LangChain’s Prompt Templates make it super easy to insert variables into our prompts. We simply write out our prompt, with a variable where we would like our document to go, and then define a PromptTemplate which specifies that variable as an input variable to our prompt.

Let’s try stuffing a whole tender competition with 15 files directly into OpenAI’s GPT 3.5 Turbo model!
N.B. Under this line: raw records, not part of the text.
-- ==== Sys2Proof/Machine/Codec.lean ====
section
/-! DEFINITION. The Frame Codec (40_codec.md): hex primitives, Encode, Decode, the command-line builders and the ACK test.
Pure functions of their operands and of HEX_ACCEPT_LOWER. -/

namespace Sys2Proof.Machine

/-- R100: the character of a hex digit, uppercase. -/
def hexChar (d : Nat) : Byte :=
  if d < 10 then BitVec.ofNat 8 (0x30 + d) else BitVec.ofNat 8 (0x41 + (d - 10))

/-- R100: the two digits of a byte, high nibble first. -/
def hex2 (b : Byte) : ByteString :=
  [hexChar (b.toNat / 16), hexChar (b.toNat % 16)]

/-- R100: the three digits of an identifier, most significant first. -/
def hex3 (v : Nat) : ByteString :=
  [hexChar (v / 256 % 16), hexChar (v / 16 % 16), hexChar (v % 16)]

/-- R101: the bytes Decode takes as hex digits. -/
def isHex (lower : Bool) (c : Byte) : Bool :=
  (decide (0x30 ≤ c.toNat) && decide (c.toNat ≤ 0x39)) ||
  ((decide (0x41 ≤ c.toNat) && decide (c.toNat ≤ 0x46)) ||
   ((decide (0x61 ≤ c.toNat) && decide (c.toNat ≤ 0x66)) && lower))

/-- R101: the value of a hex digit; used only where `isHex` holds. -/
def hexVal (c : Byte) : Nat :=
  if c.toNat ≤ 0x39 then c.toNat - 0x30
  else if c.toNat ≤ 0x46 then c.toNat - 0x41 + 10
  else c.toNat - 0x61 + 10

/-- R73: the fields of an outgoing frame line, after its marker. -/
def frameFields (f : CanFrame) : ByteString :=
  hex3 f.id ++ hexChar f.length :: f.payload.flatMap hex2

/-- R103, R104: Encode. The timestamp is not read (R105). -/
def encodeFrame (f : CanFrame) : Except EncReason ByteString :=
  if Config.idEncMax < f.id then .error .idRange
  else if Config.lenMax < f.length then .error .lenRange
  else if f.payload.length ≠ f.length then .error .lenMismatch
  else .ok (chT :: frameFields f)

/-- R107: the data field, two digits a byte, high digit first. -/
def decodeData (lower : Bool) : ByteString → Option ByteString
  | hi :: lo :: rest =>
    if isHex lower hi && isHex lower lo then
      (decodeData lower rest).map (BitVec.ofNat 8 (16 * hexVal hi + hexVal lo) :: ·)
    else none
  | [] => some []
  | [_] => none

/-- R107, R108: Decode of a line with its marker and without its CR. The checks stand in the spec's order. -/
def decodeLine (lower : Bool) (line : ByteString) : Except Error CanFrame :=
  match line with
  | [] => .error (.framing .badMarker)
  | m :: body =>
    if m ≠ cht then .error (.framing .badMarker)
    else match body with
      | c1 :: c2 :: c3 :: c4 :: data =>
        if !(isHex lower c1 && isHex lower c2 && isHex lower c3) then .error (.decoding .badIdHex)
        else if !isHex lower c4 then .error (.decoding .badLenHex)
        else if Config.lenMax < hexVal c4 then .error (.decoding .lenRange)
        else if line.length < 5 + 2 * hexVal c4 then .error (.decoding .short)
        else if 5 + 2 * hexVal c4 < line.length then .error (.decoding .trailing)
        else match decodeData lower data with
          | none => .error (.decoding .badDataHex)
          | some payload =>
            .ok { id := 256 * hexVal c1 + 16 * hexVal c2 + hexVal c3,
                  length := hexVal c4, payload := payload, timestamp := none }
      | _ => .error (.decoding .short)

/-- R113: the bitrate-select line, without CR. -/
def sLine (code : Nat) : ByteString := [chS, BitVec.ofNat 8 (0x30 + code)]

/-- R114: the bus-open line, without CR. -/
def oLine : ByteString := [chO]

/-- R115: the bus-close line, without CR. -/
def cLine : ByteString := [chC]

/-- R116: the ACK test. -/
def isAck (b : Byte) : Bool := b == ackByte

end Sys2Proof.Machine
end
from langchain.chains.combine_documents.stuff import create_stuff_documents_chain
from langchain.prompts import PromptTemplate
from langchain_openai import ChatOpenAI
from openai import RateLimitError
import textwrap

stuff_prompt_template = PromptTemplate(
    template=stuff_prompt,
    input_variables=["context"]
)

llm = ChatOpenAI(model_name="gpt-3.5-turbo", api_key=OPENAI_API_KEY)
chain = create_stuff_documents_chain(llm=llm, prompt=stuff_prompt_template)

try:
    result = chain.invoke({"context": documents})
except RateLimitError as e:
    print(e)
Error code: 429 - {'error': {'message': 'Request too large for gpt-3.5-turbo in organization org-QszCmPHnBJ7wwGx6aJTDzZmp on tokens per min (TPM): Limit 60000, Requested 107761. The input or output tokens must be reduced in order to run successfully. Visit https://platform.openai.com/account/rate-limits to learn more.', 'type': 'tokens', 'param': None, 'code': 'rate_limit_exceeded'}}

Whoops, that didn’t go so well. Seems we exceeded the token limit of our model. We’ll explore how to remedy this in later posts, but for now, let’s just stuff the first document instead.

docs = [documents[0]]
textwrap.wrap(text=chain.invoke({"context": docs}), drop_whitespace=False)
['This text is a competition announcement for the procurement of new ',
 'websites and a publishing solution (CMS) for Nord University. The ',
 'purpose is to engage a supplier to assist with the development, ',
 'design, and implementation of a new publishing solution for the ',
 'external website www.nord.no, including maintenance and operation. The',
 ' estimated value of the procurement is between 3 and 4 MNOK excluding ',
 'VAT. The competition will be limited to between five and seven ',
 'suppliers. The text outlines the requirements, procedures, and ',
 'evaluation criteria for the competition. The communication and ',
 'documentation related to the competition must be in Norwegian. The ',
 'text also provides information on deadlines, contract terms, ',
 'confidentiality, and the evaluation process.']

As we can see, stuffing works perfectly well for summarizing text that fits in the model’s context window.